SOURCE MATERIAL:
——
/-- The plane shards of a slot that have, or are staged to have, a VALID entry. -/
def plannedShards (m : Mod) (s : Nat) : List (Nat × Nat) :=
  (m.stacksOf s).flatMap (fun k => ((upto 256).filter (fun e => decide (128 ≤ num (m.planned k e) 7 1))).map (fun e => (k, e)))
/-- The tensor of the piece that names a shard. -/
def shardTensor (m : Mod) (s k e : Nat) : Nat := match (m.resting s).find? (fun y => y.1.inHbm && decide (pieceStack s y.1 = k) && decide (y.1.shard = e)) with
  | some y => y.2.id
  | none => 0

/-- STEP_NUM, the commit records and the version slots of a start with first step `t0` (R357, R374); `versions` when a checkpoint has given the slots. -/
def startData (m : Mod) (s t0 : Nat) (versions : Bool) : Mod :=
  let m := m.wr (STEP_NUM s) (BitVec.ofNat 64 t0)
  let m := (m.plannedShards s).foldl (fun m p => m.startRecord p.1 p.2 (m.shardTensor s p.1 p.2) t0) m
  (m.resting s).foldl (fun m y => if versions then m.buoySetBy y.1.buoy (BitVec.ofNat 32 (t0 - 1)) 0 else m.startVersions s t0 y) m

/-- The job counts as running from here on (R512). -/
def acceptJob (m : Mod) (s c : Nat) (resume : Bool) : Mod :=
  let m := m.setF (PART_STATUS s) 32 16 c
  let m := match m.context c with | some x => m.setContext c { x with restored := false } | none => m
  m.modPart s (fun p => { p with job := some { resume := resume }, rollbacks := 0, afterHalt := false, stepLost := false, lampist := {} })

/-- JOB_START; `stream` is the checkpoint that IMPORT reads from its ingress flow. -/
def jobStartCmd (m : Mod) (s c first : Nat) (resume imp : Bool) (stream : List Byte) : CmdResult :=
  let code := m.jobCode s c first resume imp
  if code ≠ 0 then .refuse m code
  else if imp then
    let x := m.importCode s stream
    if x = 0x0A24 then .refuse (m.raise { code := x, slot := some s, kind := 8 }) x
    else if x ≠ 0 then .refuse m x
    else .wait (((m.importAll s stream).startData s (num stream 8 8 + 1) (decide (num stream 6 2 % 2 = 1))).acceptJob s c false)
  else if resume then .wait (m.acceptJob s c true)
  else .wait ((m.startData s first false).acceptJob s c false)

/-! ## JOB_STOP (R512) -/

/-- The shards that are not DONE are DISCARDed. -/
def discardShards (m : Mod) (s : Nat) : Mod :=
  (m.plannedShards s).foldl (fun m p =>
    if m.shardValid p.1 p.2 = true ∧ m.shardState p.1 p.2 ≠ 4 then (m.dropUpdate p.1 p.2).startZeroing p.1 p.2 none false true else m) m

/-- A MODE 1 stop of a job that has begun. -/
def abortJob (m : Mod) (s : Nat) : Mod :=
  let m := forEach m (m.tilesOf s) (fun m t => m.stopTile t)
  let m := (m.resetContext s (m.fld (PART_STATUS s) 32 16)).discardShards s
  let m := if m.handling s = 1 then m.endHandling s else m
  (m.modPart s (fun p => { p with stepLost := true })).endJob s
——
TASK TO CARRY OUT: Each line from the one with "def discardShards (m" through the last line of the records must be written out word for word. Include nothing else.

RESPONSE FOR THIS EXERCISE:
def discardShards (m : Mod) (s : Nat) : Mod :=
  (m.plannedShards s).foldl (fun m p =>
    if m.shardValid p.1 p.2 = true ∧ m.shardState p.1 p.2 ≠ 4 then (m.dropUpdate p.1 p.2).startZeroing p.1 p.2 none false true else m) m

/-- A MODE 1 stop of a job that has begun. -/
def abortJob (m : Mod) (s : Nat) : Mod :=
  let m := forEach m (m.tilesOf s) (fun m t => m.stopTile t)
  let m := (m.resetContext s (m.fld (PART_STATUS s) 32 16)).discardShards s
  let m := if m.handling s = 1 then m.endHandling s else m
  (m.modPart s (fun p => { p with stepLost := true })).endJob s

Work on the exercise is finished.